*** INFORMATION GIVEN ***
theorem voiceFrame_eq {d : Desk} {s : State} {p : Played} (hp : (getQueue s d).play = some p) :
    voiceFrame d s = if p.releaseAfterDone then endHolding d .done (voiceOut d p s) else voiceOut d p s := by
  rw [voiceFrame, hp]
  rfl

/-- R114: the first VOICE frame of a holding raises ON_AIR. -/
theorem markVoice_spec (d : Desk) (s : State) :
    (markVoice d s).air = { s.air with starveRun := 0, voiceSent := true }
    ∧ (s.air.voiceSent = false → deskFlagSet (markVoice d s) d .onAir) := by
  unfold markVoice
  dsimp only
  split
  next h => exact ⟨rfl, fun hc => absurd h (by rw [hc]; decide)⟩
  next => exact ⟨rfl, fun _ => deskFlagSet_raiseDesk d .onAir _⟩

theorem voiceOut_spec (d : Desk) (p : Played) (s : State) :
    (voiceOut d p s).air = { s.air with starveRun := 0, voiceSent := true, identActive := false }
    ∧ (voiceOut d p s).pool = (releaseCells d p.queue s).pool ∧ (voiceOut d p s).claims = s.claims
    ∧ (s.air.voiceSent = false → deskFlagSet (voiceOut d p s) d .onAir) := by
  obtain ⟨hair, hflag⟩ := markVoice_spec d
    (decideField kindVoice false (scaleCell p.trim p.cell) false (releaseCells d p.queue s))
  exact ⟨hair, by simp [voiceOut], by simp [voiceOut], hflag⟩

theorem handsOver_voiceOut {d : Desk} {s : State} (hserve : s.air.serving = some d) (p : Played) :
    HandsOver s (voiceOut d p s) 1 d false (scaleCell p.trim p.cell) := by
  have hdesk : (releaseCells d p.queue s).air.serving.getD 0 = d := by
    rw [(releaseCells_frame s d p.queue).2.2.2.2.2.2.1, hserve]
    rfl
  have h := handsOver_decideField kindVoice false (scaleCell p.trim p.cell) false (releaseCells d p.queue s)
  rw [hdesk] at h
  exact (HandsOver.from_frame (s := s) h rfl rfl rfl).of_bus (markVoice_frame _ d).2.2.1

section
variable {d : Desk} {s : State} {p : Played} (hp : (getQueue s d).play = some p)
include hp

/-- An ending in a VOICE frame leaves what the frame hands over and counts. -/
theorem voiceFrame_kept : (voiceFrame d s).bus = (voiceOut d p s).bus ∧ (voiceFrame d s).pool = (voiceOut d p s).pool
    ∧ (voiceFrame d s).air.starveRun = 0 ∧ (voiceFrame d s).air.voiceSent = true
    ∧ (s.air.voiceSent = false → deskFlagSet (voiceFrame d s) d .onAir) := by
  obtain ⟨hair, -, -, hflag⟩ := voiceOut_spec d p s
  rw [voiceFrame_eq hp]
  split
  · rw [endHolding_air, hair]
    exact ⟨by simp, by simp, rfl, rfl, fun h => deskFlagSet_endHolding_of d .done (hflag h)⟩
  · rw [hair]
    exact ⟨rfl, rfl, rfl, rfl, hflag⟩

theorem getQueue_voiceFrame : getQueue (voiceFrame d s) d = p.queue := by
  obtain ⟨-, hpool, -⟩ := voiceFrame_kept hp
  obtain ⟨-, hplayed, -⟩ := voiceOut_spec d p s
  rw [getQueue, hpool, hplayed]
  exact Four.get_set_self _ _ _

theorem handsOver_voiceFrame (hserve : s.air.serving = some d) :
    HandsOver s (voiceFrame d s) 1 d false (scaleCell p.trim p.cell) :=
  (handsOver_voiceOut hserve p).of_bus (voiceFrame_kept hp).1

/-- R111: the last cell of a release-after block ends the holding. -/
theorem voiceFrame_last (hserve : s.air.serving = some d) (hon : s.air.state = .on) (hlast : p.releaseAfterDone = true)
    (hhold : hasState s d .holding) : (voiceFrame d s).air.state = .tail ∧ (voiceFrame d s).air.tailRun = 0
      ∧ (voiceFrame d s).air.holdingEnded = true ∧ holdingEndedAt .done s (voiceFrame d s) d := by
  obtain ⟨hair, -, hclaims, -⟩ := voiceOut_spec d p s
  have hhold' : hasState (voiceOut d p s) d .holding := by rw [hasState, getDesk_of_claims hclaims]; exact hhold
  obtain ⟨htail, hrun, hknown⟩ := endHolding_to_tail (by rw [hair]; exact hserve) (by rw [hair]; exact hon) hhold' .done
  rw [voiceFrame_eq hp, if_pos hlast]
  exact ⟨htail, hrun, hknown, holdingEndedAt_from (holdingEndedAt_endHolding (by decide) (by decide) hhold')
    (congrArg Claims.desks hclaims.symm)⟩

/-- R95, R104, R111, R113, R114: the cell played with a VOICE frame. -/
theorem cellPlayed_voiceFrame (hserve : s.air.serving = some d) (hon : s.air.state = .on) :
    cellPlayed s (voiceFrame d s) d p.trim p.cell (p.releaseAfterDone = true) := by
  obtain ⟨-, hpool, hstarve, hsent, honAir⟩ := voiceFrame_kept hp
  obtain ⟨hair, hplayed, -, -⟩ := voiceOut_spec d p s
  refine ⟨⟨_, (handsOver_voiceFrame hp hserve).latch, rfl, ?_, scaledBy_scaleCell _ _⟩, ?_, ?_, hstarve, hsent, honAir,
    fun hlast hhold => ?_, fun hlast => ?_⟩
  · exact (BitVec.toNat_ofNat d.val 2).trans (Nat.mod_eq_of_lt d.isLt)
  · have hcells := cells_play hp
    rw [hpool, hplayed, free_releaseCells]
    omega
  · rw [getQueue_voiceFrame hp]
    exact (play_keeps hp).1
  · obtain ⟨htail, hrun, hknown, hended, -⟩ := voiceFrame_last hp hserve hon hlast hhold
    obtain ⟨hrec, -, -, hflag⟩ := hended hhold
    exact ⟨htail, hrun, hknown, hrec, hflag⟩
  · rw [voiceFrame_eq hp, if_neg hlast, hair]
    exact hon

end

end Sys2Proof

namespace Sys2Proof
open Machine

/-! ### What the rest of a frame start leaves of a decision -/

/-- From v to t nothing changed of what the air sequencer's decision leaves: its blocks, the drives, the flags it raised, and
the record of a desk that is IDLE. -/
structure AirShown (v t : State) : Prop where
  air : t.air = v.air
  pool : t.pool = v.pool
  ident : t.ident = v.ident
  latch : t.bus.progLatch = v.bus.progLatch
  keyl : t.bus.keylDrive = v.bus.keylDrive
  drive : t.bus.progDrive = v.bus.progDrive
  flags : ∀ d f, deskFlagSet v d f → deskFlagSet t d f
  record : ∀ d, hasState v d .idle → (getDesk t d).record = (getDesk v d).record

theorem AirShown.refl (v : State) : AirShown v v := ⟨rfl, rfl, rfl, rfl, rfl, rfl, fun _ _ h => h, fun _ _ => rfl⟩

/-- s and u are alike in what decides how a cell of desk d is counted when it is played. -/
structure OverAlike (d : Desk) (s u : State) : Prop where
  free : u.pool.free = s.pool.free
  played : (getQueue u d).played = (getQueue s d).played
  voiceSent : u.air.voiceSent = s.air.voiceSent
  holding : hasState s d .holding → hasState u d .holding ∧ (getDesk u d).record.cls = (getDesk s d).record.cls

section
variable {s u v t : State} {d : Desk} {x : Cell} {rest : List Cell} (hsu : OverAlike d s u) (hvt : AirShown v t)
include hsu hvt

theorem cellPlayed.carried {trim : BitVec 4} {lastOne : Prop} (h : cellPlayed u v d trim x lastOne) :
    cellPlayed s t d trim x lastOne := by
  obtain ⟨hfield, hfree, hplayed, hstarve, hsent, honAir, hlast, hgoesOn⟩ := h
  have hqueue : getQueue t d = getQueue v d := by rw [getQueue, hvt.pool]; rfl
  rw [hsu.free] at hfree
  rw [hsu.played] at hplayed
  rw [hsu.voiceSent] at honAir
  refine ⟨?_, ?_, ?_, ?_, ?_, fun hfirst => hvt.flags _ _ (honAir hfirst), fun hl hhold => ?_, ?_⟩
  · rw [hvt.latch]; exact hfield
  · rw [hvt.pool]; exact hfree
  · rw [hqueue]; exact hplayed
  · rw [hvt.air]; exact hstarve
  · rw [hvt.air]; exact hsent
  · obtain ⟨hhold', hcls⟩ := hsu.holding hhold
    obtain ⟨htail, hrun, hknown, hrec, hflag⟩ := hlast hl hhold'
    rw [hvt.air, hvt.record d (by rw [hasState, hrec]; rfl), hrec, idleRecord, hcls]
    exact ⟨htail, hrun, hknown, rfl, hvt.flags _ _ hflag⟩
  · rw [hvt.air]; exact hgoesOn

theorem currentPlayed.carried {c : Current} (h : currentPlayed u v d c x rest) (hq : getQueue u d = getQueue s d) :
    currentPlayed s t d c x rest := by
  obtain ⟨hcell, hkept⟩ := h
  have hqueue : getQueue t d = getQueue v d := by rw [getQueue, hvt.pool]; rfl
  refine ⟨hcell.carried hsu hvt, ?_⟩
  rw [hqueue, ← hq]
  exact hkept

theorem headPlayed.carried {b : Block} (h : headPlayed u v d b x rest)
    (hq : (getQueue u d).queue = (getQueue s d).queue) : headPlayed s t d b x rest := by
  obtain ⟨hcell, hkept⟩ := h
  have hqueue : getQueue t d = getQueue v d := by rw [getQueue, hvt.pool]; rfl
  refine ⟨hcell.carried hsu hvt, ?_⟩
  rw [hqueue, ← hq]
  exact hkept

end

theorem gapCounted.carried {s u v t : State} {d : Desk} {b : Block} {c : Seq} (h : gapCounted u v d b c)
    (hvt : AirShown v t) (hq : getQueue u d = getQueue s d) : gapCounted s t d b c := by
  obtain ⟨hgap, hflag⟩ := h
  have hqueue : getQueue t d = getQueue v d := by rw [getQueue, hvt.pool]; rfl
  refine ⟨?_, hvt.flags _ _ hflag⟩
  rw [hqueue, ← hq]
  exact hgap

/-! ### The over on the air (R94 to R96, R108 to R112) -/

section
variable {s : State} {d : Desk} (hserve : s.air.serving = some d) (hon : s.air.state = .on)
include hserve hon

theorem voiceFrame_current {c : Current} {x : Cell} {rest : List Cell} (hc : (getQueue s d).current = some c)
    (hr : c.rest = x :: rest) : currentPlayed s (voiceFrame d s) d c x rest
      ∧ ∃ y, HandsOver s (voiceFrame d s) 1 d false y ∧ scaledBy c.trim x y := by
  obtain ⟨p, hp, rfl, htrim, hlast, hnext, hend⟩ := play_current hc hr
  obtain ⟨-, hqueue, hgap⟩ := play_keeps hp
  have hcell := cellPlayed_voiceFrame hp hserve hon
  rw [htrim, propext hlast] at hcell
  have hq := getQueue_voiceFrame hp
  refine ⟨⟨hcell, ?_⟩, _, handsOver_voiceFrame hp hserve, ?_⟩
  · rw [hq]
    exact ⟨hqueue, hgap, hnext, hend⟩
  · rw [htrim]
    exact scaledBy_scaleCell _ _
***
== WHAT TO WORK ON ==
From the records above, quote only the lines running from the line with "obtain ⟨hgap, hflag⟩ := h" to the line with "c.trim x y := by", both lines included.

== EXERCISE OUTPUT ==
  obtain ⟨hgap, hflag⟩ := h
  have hqueue : getQueue t d = getQueue v d := by rw [getQueue, hvt.pool]; rfl
  refine ⟨?_, hvt.flags _ _ hflag⟩
  rw [hqueue, ← hq]
  exact hgap

/-! ### The over on the air (R94 to R96, R108 to R112) -/

section
variable {s : State} {d : Desk} (hserve : s.air.serving = some d) (hon : s.air.state = .on)
include hserve hon

theorem voiceFrame_current {c : Current} {x : Cell} {rest : List Cell} (hc : (getQueue s d).current = some c)
    (hr : c.rest = x :: rest) : currentPlayed s (voiceFrame d s) d c x rest
      ∧ ∃ y, HandsOver s (voiceFrame d s) 1 d false y ∧ scaledBy c.trim x y := by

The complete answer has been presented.